Paging queries for MySQL are typically implemented through limit. limit accepts 1 or 2 integer type parameters. If it is 2 parameters, the first parameter specifies the offset of the first return record row, and the second parameter is the maximum number of return record rows. The offset of the initial record line is 0. For compatibility with PostgreSQL, limit also supports limit # offset #.

Question:

For small offsets, there is no problem using limit directly to query, but as the amount of data increases, the later paging, the larger the offset of limit statement will be, and the speed will obviously slow down.

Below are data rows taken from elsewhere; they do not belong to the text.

/-- The block never forms the tick word of its other state, and the model refuses it there (log entry 6: the model's
reading of "Enabled only when" in R100 and R101). -/
def Obligations.TickOfTheOtherStateIsRefused : Prop :=
  ∀ s : State,
    (s.high10 = true → exec .tickRise s = .refused .tickNotEnabled) ∧
    (s.high10 = false → exec .tickFall s = .refused .tickNotEnabled)

/-- The SubCounter law (R102, which the spec derives from R100). -/
def Obligations.SubCounterCountsModuloTen : Prop :=
  ∀ s t : State,
    (exec .tickRise s = .next t → t.sub.val = (s.sub.val + 1) % 10 ∧ t.sub.val < 10 ∧
      ((t.sub.val = 0 ↔ s.sub.val = 9) ∧ (t.clock ≠ s.clock ↔ s.sub.val = 9))) ∧
    (exec .tickFall s = .next t → t.sub = s.sub ∧ t.clock = s.clock)

/-- The 1 Hz group law (R103, which the spec derives from R100 and R101), over every step of the machine: what sets
it, what clears it, and nothing else. -/
def Obligations.OneHertzGroupLaw : Prop :=
  ∀ s t : State, step s = .next t →
    (nextIsOneHzEvent Config.foregroundOrder s = true → t.high1 = true) ∧
    (nextInstr Config.foregroundOrder s = some .tickRise → t.sub.val = 1 → t.high1 = false) ∧
    (nextIsOneHzEvent Config.foregroundOrder s = false → ¬(nextInstr Config.foregroundOrder s = some .tickRise ∧ t.sub.val = 1) → t.high1 = s.high1)

/-- Pending overrun (R104): the flag stays set, the clock still advances, no fault is recorded, and nothing else tells
the state from the one that follows an event taken in time. -/
def Obligations.OverrunKeepsTheFlagAndAdvancesTheClock : Prop :=
  ∀ s : State, s.high10 = false → s.sub.val = 9 → s.pending = true →
    ∃ t, exec .tickRise s = .next t ∧ t.pending = true ∧
      secondsOfDay t.clock = (secondsOfDay s.clock + 1) % 86400 ∧ t.snap = s.snap ∧ t.faults = s.faults ∧
      exec .tickRise { s with pending := false } = .next t

/-- All pins change together (R31, R105): on the 1 Hz event both groups go active in one step; on the rise to `sub =
1` the 10 Hz group goes active as the 1 Hz group goes inactive; every pin of a group has one level. -/
def Obligations.PinsOfBothGroupsChangeInOneStep : Prop :=
  (∀ s : State, s.out10.length = s.config.params.n10 ∧ s.out1.length = s.config.params.n1 ∧
    (∀ l ∈ s.out10, l = if s.high10 then 1#1 else 0#1) ∧ (∀ l ∈ s.out1, l = if s.high1 then 1#1 else 0#1)) ∧
  ∀ s : State, s.high10 = false →
    (s.sub.val = 9 → ∃ t, exec .tickRise s = .next t ∧ (∀ l ∈ t.out10, l = 1#1) ∧ (∀ l ∈ t.out1, l = 1#1)) ∧
    (s.sub.val = 0 → ∃ t, exec .tickRise s = .next t ∧ (∀ l ∈ t.out10, l = 1#1) ∧ (∀ l ∈ t.out1, l = 0#1))

/-- The alarm interval law (R106, which the spec derives from R100 and R101), and the time of the next two expiries
from R229: the interval programmed by an expiry is counted from that expiry. `alarmBase` is the model's field for the
environment's time (log entry 4). -/
def Obligations.AlarmIntervalsMakeOnePeriod : Prop :=
  ∀ s : State, s.config.isAdmitted = true → s.high10 = false →
    ∃ t u, exec .tickRise s = .next t ∧ exec .tickFall t = .next u ∧
      t.alarmBase = s.nextExpiry ∧ t.nextExpiry = s.nextExpiry + s.config.params.pulseWidthUs ∧
      u.alarmBase = t.nextExpiry ∧ u.nextExpiry = s.nextExpiry + Config.periodUs ∧ t.reload + u.reload = 100000

/-! ### The Virtual Clock -/

/-- The seconds-of-day form (R131, which the spec derives from R130): ADVANCE adds one second modulo 86400, and `tod`
is a bijection. -/
def Obligations.AdvanceIsOneSecondOfTheDay : Prop :=
  (∀ t : TimeOfDay, secondsOfDay t < 86400 ∧
    secondsOfDay (advance t) = (secondsOfDay t + 1) % 86400 ∧ timeOfSeconds (secondsOfDay t) = t) ∧
  ∀ n : Nat, n < 86400 → secondsOfDay (timeOfSeconds n) = n

/-- The wrap period (R134, which the spec derives from R131): exactly 86400 events. -/
def Obligations.ClockPeriodIsOneDay : Prop :=
  ∀ t : TimeOfDay, advanceTimes 86400 t = t ∧
    ∀ m n : Nat, m < n → n - m < 86400 → advanceTimes m t ≠ advanceTimes n t

/-- ADVANCE runs once per 1 Hz event and at no other time, its result becomes visible in the step that sets `pending`
(R132), and no foreground access writes the clock (R133). -/
def Obligations.ClockMovesOnlyWithTheOneHertzEvent : Prop :=
  ∀ s t : State, step s = .next t →
    (nextIsOneHzEvent Config.foregroundOrder s = true → t.clock = advance s.clock ∧ t.pending = true) ∧
    (nextIsOneHzEvent Config.foregroundOrder s = false → t.clock = s.clock) ∧
    (nextIsTick Config.foregroundOrder s = false → t.clock = s.clock) ∧
    (s.pending = false → t.pending = true → t.clock = advance s.clock)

Optimization idea: avoid scanning too many records when the amount of data is large

Solution: Paging method of subquery or JOIN paging method. The efficiency of JOIN paging and subquery paging is basically 1 level, and the time consumed is basically 1.

Here's an example. 1 The primary key of MySQL is a self-increasing numeric type, in which case it can be optimized in the following way.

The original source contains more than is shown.